In September 1187 Philip Augustus was twenty-two and he had already been on the throne for seven years. As was the custom of the ruling Capetian family he had been crowned and associated with the throne during his father’s lifetime, but the elderly Louis VII had died within months of the coronation, leaving the fifteen-year-old Philip in sole charge of a small French kingdom sandwiched precariously between the Holy Roman Empire to the east and the Plantagenet domains to the west. These were held by a rapacious Henry II of England and they sprawled all the way from the Scottish border to the Pyrenees; Henry controlled more of France than Philip did.

That Philip had so far survived, managed to hold his own and even made a few gains against his vastly more experienced opposite number was a positive sign for the future of France, but in one crucial aspect of medieval kingship Henry held the upper hand: he had sons. Indeed, some might argue that he had too many sons – four of them survived to adulthood and they fought constantly either against him or with each other – but Henry had done more than enough to ensure the succession of his dynasty, while Philip had lived through seven childless years of marriage.

But now all that was about to change. Philip’s queen was with child and near her time, and France was holding its breath. The older citizens had lived through this before, of course: Philip himself had been a very long-awaited male heir, born to huge celebrations as Philip
Dieudonné
, the God-given, the product of his father’s third and somewhat desperate marriage. Philip had five sisters, the eldest twenty years his senior.

Queen Isabelle’s lying-in was to take place in the royal palace on the Île de la Cité, the island in the middle of the River Seine in Paris. The birthing chamber was an exclusively female space in the late twelfth century; an expectant mother would retire to a darkened room ahead of the birth, and would be shut in along with her female attendants and midwives – literally ‘confined’ – until it was all over. Husbands and fathers, even royal ones, could do nothing but wait outside for news, and Philip was no exception.

Giving birth was a painful and dangerous experience which as many as one woman in eight did not survive, so prayers were said both inside and outside the palace as nobles, citizens and clergy awaited the heir. The queen’s labour began, and in the early evening of 5 September 1187 she gave birth to a boy. She is said to have wept for joy on being informed of the baby’s sex, as well she might. As the news filtered out of the chamber, raced around the palace and spread throughout Paris, bells began to ring. Even the normally sober chronicler Rigord was moved to emotion: the city was filled with such great happiness, he tells us, that for seven days and nights the whole population did not stop singing, dancing and offering praises to God; messengers were sent out to all the provinces to announce the king’s great joy. Once again the crown could pass from father to son in a line unbroken since Hugh Capet’s accession in 987. Philip could accept the congratulations of his nobles and start work on his dynastic plans.

* * *

Possibly the only person in France who was even more pleased and relieved than the king was the queen. Isabelle of Hainaut had been presented to Philip as a bride in the spring of 1180, when she had just turned ten and he was fifteen. As queen consort her primary role was to produce male heirs, but given her age the consummation of the marriage was delayed. Although not for long: in 1184, when she was still only fourteen, the continuing lack of a child was causing concern among the nobility and this was one of the factors behind Philip’s public announcement in the spring of that year that he intended to divorce her. As a consolation he would give her as husband any of his nobles that she cared to name. But Isabelle was not about to be dismissed without making some effort to keep her crown: she retorted that she wanted no other, and walked through the streets barefoot, dressed only in her shift, praying and distributing alms, publicly begging for forgiveness. The sight of the beautiful teenager in such a pitiable state turned opinion in her favour and she was reunited with the king.

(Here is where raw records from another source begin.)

/-- TTX (R69). -/
def State.viewTtx (s : State) (t off : Nat) : Option Nat :=
  if off == 0x064 then
    some ((if s.halted then 0 else (s.tx t).line) + flagBits [s.tm.free, !s.isActive, s.tm.lineErr != 0 || s.tm.resid != 0] * 4 +
      s.reg Reg.TTX_STS t / 32 % 2 * 32)
  else none

/-- TRX (R107). -/
def State.viewTrx (s : State) (t off : Nat) : Option Nat :=
  if off == 0x064 then
    let m := s.mapAt t s.tm.m
    let disc := match m with
      | some x => !x.windows.isEmpty
      | none => false
    some (flagBits [s.rxOn t, !s.isActive, m.isSome, disc, s.isNamed .preamble t 0])
  else none

/-- SXT (R161). -/
def State.viewSxt (s : State) (t off : Nat) : Option Nat :=
  match off with
  | 0x064 =>
    let op := s.terms.countP fun (k, x) => k / 512 == t && x.valid && x.st == .operational
    some (spanOf (s.windowNow t) (s.fixBase t) + at_ (!s.isActive) 3 + at_ (s.sx t).darkTest.isSome 4 + dslotOf (s.discPre t) * 2 ^ 8 +
      op * 2 ^ 16)
  | 0x070 => some (ofSigned 26 (eqdDiscOf (s.fld Reg.ORR_TREE_CFG_D (t / 8) (4 * (t % 8))) (s.fld Reg.SXT_REACH_CFG_MIN t)))
  | 0x074 => some (s.resvMax t)
  | _ => none

/-- CIPH (R223). -/
def State.viewCiph (s : State) (i off : Nat) : Option Nat :=
  if off == 0x064 then
    let busy := flagBits ((List.range 12).map fun c => (s.core i c).run.isSome)
    some (busy + (s.pool i).parked.length * 2 ^ 12 + ceilDiv (s.pool i).missUsed 1024 * 2 ^ 21)
  else none

/-- FWD (R271). -/
def State.viewFwd (s : State) (sl off : Nat) : Option Nat :=
  if off == 0x064 then
    let x := s.fw sl
    let stash := x.tab.countP fun e => decide (stash0 ≤ e.1)
    some (x.tab.length + stash * 2 ^ 19 + at_ x.sweep.isSome 24 + at_ x.moved 25 + at_ x.parity 26)
  else none

/-- GATE (R302). -/
def State.viewGate (s : State) (i off : Nat) : Option Nat :=
  let x := s.gt i
  let e := s.fld Reg.GATE_LIST_IDX_ENTRY i
  let ent : Nat × Nat := if s.flag Reg.GATE_LIST_IDX_LIST i then
      match x.act with
      | some l => l.ents.getD e (0, 0)
      | none => (0, 0)
    else (x.adminAt e % 256, x.adminAt e / 256)
  match off with
  | 0x048 =>
    let gates := match s.gateList i with
      | some l => l.gates x.entry
      | none => 255
    some (gates + x.entry % 256 * 2 ^ 8 + at_ x.pend.isSome 16 + at_ s.noTime 17 + at_ x.act.isSome 18)
  | 0x068 => some ent.1
  | 0x06C => some ent.2
  | _ => none

/-- TSI (R332). -/
def State.viewTsi (s : State) (off : Nat) : Option Nat :=
  if off == 0x064 then
    some (s.tsi.active + at_ s.tsi.armed.isSome 1 + at_ s.tsi.verify.isSome 2 + s.assignOpen * 16 % 2 ^ 19)
  else none

/-- NAV (R382). -/
def State.viewNav (s : State) (c off : Nat) : Option Nat :=
  if off == 0x068 then
    let f (p : NavE → Bool) : Nat := flagBits ((List.range 16).map fun n => p (s.nv c n))
    some (f (·.run) + f (fun e => e.run && e.wait.isSome) * 2 ^ 16)
  else none

/-- QMAP (R385): the committed values of the region that REGION_SEL names. -/
def State.viewQmap (s : State) (i off : Nat) : Option Nat :=
  let x := s.qreg i (if i == 32 then 0 else s.fld Reg.QMAP_REGION_SEL_NAV i) (s.fld Reg.QMAP_REGION_SEL_REGION i)
  let ext (v : Nat) : Nat := if i == 32 then v / 2 ^ 26 % 256 else 0
  match off with
  | 0x044 => some (x.base % 2 ^ 26 * 64)
  | 0x048 => some (x.limit % 2 ^ 26 * 64)
  | 0x04C => some x.cfg
  | 0x070 => some (ext x.base)
  | 0x074 => some (ext x.limit)
  | _ => none

/-- SER (R530): bits and registers that a lane's type does not have read 0; a halted device's transmitters stand in electrical idle
(R444). (DEDUCED, log entry 134) -/
def State.viewSer (s : State) (n off : Nat) : Option Nat :=
  match off with
  | 0x040 => if n < 64 then some (setBitOf (s.reg Reg.SER_CTL n) 5 false) else none
  | 0x044 => if s.halted then some (setBitsOf (s.reg Reg.SER_STS n) 3 3 5) else none
  | 0x050 | 0x058 | 0x05C => if adaptive n then none else some 0
  | _ => none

But it was to be nearly three more years until she carried a baby to term, years filled with pressure to conceive and with the accompanying worry over her position. So her feelings as she recovered from the rigours of labour, shut in the dark and quiet chamber while the jubilations went on outside, and looked down at the swaddled form in the cradle surely included relief as well as love and pride. As the mother of the future king her status had increased and her position was strengthened.

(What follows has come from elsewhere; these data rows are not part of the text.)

/-- Writes of an ORR page (R114, R134). -/
def State.orrWrite (s : State) (sl off v : Nat) : State :=
  let k := regKey Ty.ORR sl off
  if 0x0A0 ≤ off ∧ off < 0x0C0 then asOp (execTreeCfgWrite sl ((off - 0x0A0) / 4) (BitVec.ofNat 32 v)) s
  else if off == Reg.ORR_ALLOC_CMD.off then
    let n := Reg.ORR_ALLOC_CMD_ALLOC.of v
    let l := Reg.ORR_ALLOC_CMD_LTREE.of v
    s.cmdWrite k v (opOf (Reg.ORR_ALLOC_CMD_OP.of v)
      [asOp (execAllocReadCfg sl l n), asOp (execAllocWriteCfg sl l n), asOp (execAllocDelete sl l n), asOp (execAllocReadState sl l n)])
  else if mirroredReg Ty.ORR off then s.mirrored fun s => (s.plainWrite k v).mirrorReg k
  else s.plainWrite k v

/-! ## Trunk ports, forwarding, queues -/

/-- Writes of a TRK page (R229, R247). A port that is enabled takes the pattern generators off its lanes. -/
def State.trkWrite (s : State) (i off v : Nat) : State :=
  let k := regKey Ty.TRK i off
  if off == Reg.TRK_MODE.off then (if i == 0 then s.trkModeWrite v else s)
  else if off == Reg.TRK_PORT_CTL.off then
    let s := s.plainWrite k v
    let s := if bitOf v 0 then (List.range s.portLanes).foldl (fun (s : State) j => s.genStop (i + j)) s else s
    s.portSettle (s.portOf i)
  else s.plainWrite k v

/-- Writes of an MSEC page (R236, R249). -/
def State.msecWrite (s : State) (i off v : Nat) : State :=
  let k := regKey Ty.MSEC i off
  if off == Reg.MSEC_TX_SA_CTL.off then
    let s := s.plainWrite k v
    if bitOf v 31 then asOp (execTxSaStart i (BitVec.ofNat 32 v)) s else s
  else if off == Reg.MSEC_SA_CMD.off then
    let sc := Reg.MSEC_SA_CMD_SC.of v
    let an := Reg.MSEC_SA_CMD_AN.of v
    let table := Reg.MSEC_SA_CMD_TABLE.of v
    s.cmdWrite k v (if table == 3 then none else opOf (Reg.MSEC_SA_CMD_OP.of v)
      [fun s => s.saRead i sc an table, fun s => s.saWrite i sc an table, fun s => s.saEnable i sc an table, fun s => s.saDisable i sc an table])
  else s.plainWrite k v

/-- Writes of a FWD page (R267, R269). -/
def State.fwdWrite (s : State) (i off v : Nat) : State :=
  let k := regKey Ty.FWD i off
  if off == Reg.FWD_CMD.off then
    let t := Reg.FWD_CMD_TABLE.of v
    let none_ : State → State := id
    let op := Reg.FWD_CMD_OP.of v
    s.cmdWrite k v (if op == 6 then none else opOf op
      [fun s => s.fwdSearch i, fun s => s.fwdNext i (Reg.FWD_CMD_START.of v == 1), fun s => s.fwdInsertCmd i, fun s => s.fwdDelete i,
       fun s => s.flushByPort i, none_, fun s => s.tblRead i t, fun s => s.tblWrite i t])
  else if off == Reg.FWD_AGE_CTL.off then
    if bitOf v 0 && (s.fw i).sweep.isNone then asOp (execAgeSweepStart i) s else s
  else s.plainWrite k v

/-- Writes of a QSCH page (R294, R299). -/
def State.qschWrite (s : State) (i off v : Nat) : State :=
  let k := regKey Ty.QSCH i off
  if off == Reg.QSCH_Q_CMD.off then
    let t := Reg.QSCH_Q_CMD_TABLE.of v
    s.cmdWrite k v (opOf (Reg.QSCH_Q_CMD_OP.of v)
      [fun s => s.qRead i t, fun s => s.qWrite i t, fun s => s.qReadState i t, fun s => s.qFlushCmd i t])
  else s.plainWrite k v

/-- Writes of the BUF page: WM_STOP at least WM_SPILL (R298). -/
def State.bufWrite (s : State) (off v : Nat) : State :=
  let s := s.plainWrite (regKey Ty.BUF 0 off) v
  if off == Reg.BUF_WM_STOP.off ∨ off == Reg.BUF_WM_SPILL.off then
    s.setFld Reg.BUF_WM_STOP_CELLS 0 (max (s.fld Reg.BUF_WM_STOP_CELLS 0) (s.fld Reg.BUF_WM_SPILL_CELLS 0))
  else s

/-- Writes of a GATE page (R289, R302). -/
def State.gateWrite (s : State) (i off v : Nat) : State :=
  let k := regKey Ty.GATE i off
  if off == Reg.GATE_COMMIT.off then (if bitOf v 0 then s.mirrored fun s => s.gateCommit i s.tm.cycle else s)
  else if off == Reg.GATE_ADMIN_BASE_NS.off then s.nsWrite k v Reg.GATE_CFG_REJECT
  else if off == Reg.GATE_LIST_DATA0.off ∨ off == Reg.GATE_LIST_DATA1.off then
    if s.flag Reg.GATE_LIST_IDX_LIST i then s.count Reg.GATE_CFG_REJECT i else
    match regSpec Ty.GATE off with
    | none => s
    | some r =>
      let x := s.gt i
      let e := s.fld Reg.GATE_LIST_IDX_ENTRY i
      let a := x.adminAt e
      let (g, n) := (a % 256, a / 256)
      let a := if off == Reg.GATE_LIST_DATA0.off then writtenWord r.fields false g v % 256 + n * 256 else g + writtenWord r.fields false n v * 256
      s.setGt i { x with admin := x.admin.setD (fun k => if k == 0 then 255 + 256 * 1000000 else 0) e a }
  else s.plainWrite k v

The new prince was named Louis in honour of his grandfather and other illustrious ancestors. As Isabelle was descended from Charlemagne and Philip from Hugh Capet, Louis could claim descent from both of France’s legendary kings, so his great destiny seemed assured and prophecies began to circulate about his future. The queen’s ancestry manifested itself in another way: Louis was pale and blond like her, small and more slender in appearance than the robust Capetians with their trademark mops of uncontrollable dark hair.

The dangers of infant mortality in the twelfth century were many: a conservative estimate would be that some 15 to 20 per cent of babies died in their first year (many within days of the birth), and that a third of all children did not reach the age of fifteen. Death was no respecter of rank, so from the very beginning the young prince, a fragile thread upon which to hang the future of a dynasty until he had any brothers, was to be guarded from harm as closely as possible. This does not necessarily indicate that Louis was a particularly sickly child; rather that he was valuable, a treasure beyond price.

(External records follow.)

/-- On a running device, for tree t and terminal n. VIOL_WINDOW_CLOSE and ROGUE_WINDOW_CLOSE act once the window's tick has
come and not before. QUAR_HOLD_EXPIRY of a quarantined terminal with AUTO_RELEASE and the hold since its last violation
passed pends OPERATIONAL; DEACT_HOLD_EXPIRY of a deactivated one pends INIT; AUTH_TIMEOUT of an authenticating one,
after 8 ticks for each unit, fails its open session with code 0x0B, or ends its wait for one; each changes nothing in
another state. BCAST_DEACTIVATE_REPEAT sends the next copy when its tick has come. DARK_TEST_END clears a test that is
16 ticks old. DARK_TEST_START of a present tree stores the word and starts a test where bit 31 is set and the range is
in order, telling every terminal of it. RANGING_BURST, with no inverted check bits, evaluates the terminal's ranging
result. -/
def Obligations.TerminalTimersAndExpiries : Prop :=
  ∀ (s : State) (t n : Nat), Running s → t < 32 → n < 512 →
    let ax := termAx t n
    let x := s.term ax
    (∀ c : Nat, x.winCloses = some c → c ≤ s.tm.tickNo →
      Gives (.violWindowClose t n) s (s.setTerm ax { x with winCount := 0, winCloses := none, noticed := [], rogueIn := false })) ∧
    ((x.winCloses = none ∨ ∃ c, x.winCloses = some c ∧ s.tm.tickNo < c) → Gives (.violWindowClose t n) s s) ∧
    (∀ c a b, (s.sx t).rogue = some (c, a, b) →
      Gives (.rogueWindowClose t) s (if c ≤ s.tm.tickNo then s.setSx t { s.sx t with rogue := none } else s)) ∧
    (x.st = .quarantined → s.flag Reg.SXT_CTL_AUTO_RELEASE t = true →
      max x.since x.lastViol + s.fld Reg.SXT_QUAR_WIN_QUAR_HOLD t ≤ s.tm.tickNo → Gives (.quarHoldExpiry t n) s (s.pend t n .operational 0 false)) ∧
    (x.st ≠ .quarantined → Gives (.quarHoldExpiry t n) s s) ∧
    (x.st = .deactivated → x.since + s.fld Reg.SXT_LOSS_CFG_DEACT_HOLD t ≤ s.tm.tickNo → Gives (.deactHoldExpiry t n) s (s.pend t n .init 0 false)) ∧
    (x.st ≠ .deactivated → Gives (.deactHoldExpiry t n) s s) ∧
    (x.st ≠ .authenticating → Gives (.authTimeoutExpiry t n) s s) ∧
    (x.st = .authenticating → s.isActive = true → x.pend = none → x.since + 8 * s.fld Reg.SXT_BUDGET_CFG_AUTH_TIMEOUT t ≤ s.tm.tickNo →
      Gives (.authTimeoutExpiry t n) s (if (s.kt ax).sess.isSome = true then s.kaFail ax 0x0B 0 true else s.kaExpire ax)) ∧
    (∀ (left reason : Nat) (dark : Bool) (next : Nat), x.bcast = some (left, reason, dark, next) → next ≤ s.tm.tickNo → s.isActive = true →
      let s1 := s.setTerm ax { x with bcast :=
        if left ≤ 1 then none else some (left - 1, reason, dark, s.tm.tickNo + s.fld Reg.SXT_ACT_CFG_ACK_TIMEOUT t) }
      Gives (.bcastDeactivateRepeat t n) s
        (s1.treeMsg t 0x18 destAll (toBE 2 0 ++ toBE 1 reason ++ [if dark then 1 else 0] ++ toBE 4 x.vendor ++ toBE 4 x.serial))) ∧
    (∀ a b u, (s.sx t).darkTest = some (a, b, u) →
      Gives (.darkTestEnd t) s (if u + 16 ≤ s.tm.m then s.setSx t { s.sx t with darkTest := none } else s)) ∧
    (∀ v : Word, s.present Ty.SXT t = true → v.toNat < 2 ^ 31 → Gives (.darkTestStart t v) s (s.plainWrite (Reg.SXT_DARK_TEST.at t) v.toNat)) ∧
    (∀ v : Word, s.present Ty.SXT t = true → s.isActive = true → 2 ^ 31 ≤ v.toNat → (s.sx t).darkTest = none → bitsOf v.toNat 0 9 ≤ bitsOf v.toNat 16 9 →
      let s1 := s.plainWrite (Reg.SXT_DARK_TEST.at t) v.toNat
      let u := s1.nextM + s1.fld Reg.SXT_RANGE_CFG_EQD_LEAD t
      Gives (.darkTestStart t v) s
        ((s1.setSx t { s.sx t with darkTest := some (bitsOf v.toNat 0 9, bitsOf v.toNat 16 9, u) }).treeMsg t 0x1A destAll
          (toBE 2 (bitsOf v.toNat 0 9) ++ toBE 2 (bitsOf v.toNat 16 9) ++ toBE 6 u ++ toBE 2 16))) ∧
    (s.active Ty.SXT t = true → s.isActive = true → s.inv Ty.SXT t 0 = false → s.inv Ty.SXT t 1 = false → x.rangeRes = none → Gives (.rangingBurst t n) s s) ∧
    (∀ (o : Int) (u prof : Nat), s.active Ty.SXT t = true → s.isActive = true → s.inv Ty.SXT t 0 = false → s.inv Ty.SXT t 1 = false → x.rangeRes = some (u, some o, prof) → x.reRange = false →
      x.st = .discovered → x.assignAcked = true → o.natAbs ≤ s.fld Reg.SXT_RANGE_CFG_RANGE_TOL t →
      Gives (.rangingBurst t n) s (s.rangeOk t n o prof))

/-- On a running device, for tree t and terminal n, with no inverted check bits where a record is read. SXT_CONTROL_RECEIVE
with nothing in the inbox changes nothing; a message from a record in INIT is only taken off, and a well-formed one
under CRC from a bound terminal with no key waits for its receiver. ACK_RECEIVE with no good ACK waiting changes
nothing; one that fits the message that waits is taken, acts as that message's ACK and is handed to the key agent and
the interchange; one that fits nothing is taken and counted in CTRL_BAD. ACK_TIMEOUT with no message waiting, or before
its ticks have passed, changes nothing; with retries left the message goes again, with one retry more and its new tick,
but a GROUP_KEY beyond the tree's 64 waits. SXT_ENTRIES_HANDOVER of a tree that is not active, or while free ticking,
changes nothing; otherwise it hands over within the deadline and records the completion. -/
def Obligations.ControlMessagesAndAcknowledgements : Prop :=
  ∀ (s : State) (t n : Nat), Running s → t < 32 → n < 512 →
    let ax := termAx t n
    let x := s.term ax
    ((s.sx t).inbox = [] → Gives (.sxtControlReceive t) s s) ∧
    (∀ (c : CtrlIn) (l : List CtrlIn), s.active Ty.SXT t = true → s.inv Ty.SXT t 0 = false → s.inv Ty.SXT t 1 = false → (s.sx t).inbox = c :: l →
      (s.term (termAx t c.term)).st = .init →
      Gives (.sxtControlReceive t) s (s.setSx t { s.sx t with inbox := l })) ∧
    (∀ (c : CtrlIn) (l : List CtrlIn), s.active Ty.SXT t = true → s.inv Ty.SXT t 0 = false → s.inv Ty.SXT t 1 = false → s.isActive = true → (s.sx t).inbox = c :: l → (s.term (termAx t c.term)).st ≠ .init →
      c.nth = none → upType (msgType c.msg) = true → msgType c.msg ≠ 0x22 → envelopeOk c.msg c.term = true →
      bodyOk (msgType c.msg) (msgBody c.msg) = true → beAt c.msg 1 1 / 128 ≠ 1 → (s.term (termAx t c.term)).keyed = false →
      Gives (.sxtControlReceive t) s (s.setSx t { s.sx t with inbox := l, good := (s.sx t).good ++ [c] })) ∧
    ((s.sx t).good.find? (fun c => msgType c.msg == 0x21) = none → Gives (.ackReceive t) s s) ∧
    (∀ c : CtrlIn, (s.sx t).good.find? (fun c => msgType c.msg == 0x21) = some c →
      let s1 := s.setSx t { s.sx t with good := (s.sx t).good.erase c }
      let b := msgBody c.msg
      ((s.term (termAx t c.term)).out = none → Gives (.ackReceive t) s (s1.count Reg.SXT_CTRL_BAD t)) ∧
      (∀ o : OutMsg, (s.term (termAx t c.term)).out = some o → o.type = beAt b 0 1 → o.seq = beAt b 2 2 →
        Gives (.ackReceive t) s ((s1.acked t c.term o).ackSeen t c.term o (beAt b 4 1)))) ∧
    (x.out = none → Gives (.ackTimeout t n) s s) ∧
    (∀ o : OutMsg, x.out = some o → s.tm.tickNo < o.sentAt + s.fld Reg.SXT_ACT_CFG_ACK_TIMEOUT t → Gives (.ackTimeout t n) s s) ∧
    (∀ o : OutMsg, x.out = some o → o.sentAt + s.fld Reg.SXT_ACT_CFG_ACK_TIMEOUT t ≤ s.tm.tickNo → s.isActive = true →
      o.tries < s.fld Reg.SXT_ACT_CFG_RETRY_MAX t →
      (s.groupFull t o.msg = true → Gives (.ackTimeout t n) s s) ∧
      (s.groupFull t o.msg = false →
      let r := s.noteSent t n o.msg
      let m := { o.msg with auth := r.authOf t o.msg }
      Gives (.ackTimeout t n) s
        ((r.setTerm ax { x with out := some { o with tries := o.tries + 1, sentAt := s.tm.tickNo, msg := m } }).ctrlPut t m))) ∧
    (∀ base cycle : Nat, (s.active Ty.SXT t = false ∨ s.tm.free = true) → Gives (.sxtEntriesHandover t base cycle) s s) ∧
    (∀ base cycle : Nat, s.active Ty.SXT t = true → s.tm.free = false → s.isActive = true → cycle ≤ s.deadlineOf Ty.SXT t →
      s.inv Ty.SXT t 0 = false → s.inv Ty.SXT t 1 = false →
      Gives (.sxtEntriesHandover t base cycle) s ((s.handover t base).complete Ty.SXT t cycle))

The first great event in Louis’s life was his baptism. A ceremony essential for all newborns, not just the royal ones, it was generally carried out within weeks or even days of the birth. Christening drove out original sin, made a child a member of the Church, and provided it with godparents who would make promises on its behalf and act as spiritual mentors and advisers. The infants probably did not enjoy the ceremony much: as well as being stripped and anointed with oil they were immersed fully in the water of the font three times. Louis would have had a number of godparents, but we know the name of only one: Stephen de Tournai, a theologian who later became bishop of Tournai.

At this time babies and young children spent the first few years of their lives in a predominantly female environment. As Louis was suckled and weaned and as he learned to walk and talk he would have been surrounded by the women of the royal household: a wet-nurse, other nurses, his mother and her ladies-in-waiting. Royal children were not generally nursed by their mothers – thus enabling queens to return to a fertile condition all the sooner, for the production of more heirs – but Louis’s carefully guarded state meant he was kept in the royal palace, rather than being sent away to form his own household, so it is likely that he saw his mother on a regular basis, and his father as often as convention and royal duties allowed.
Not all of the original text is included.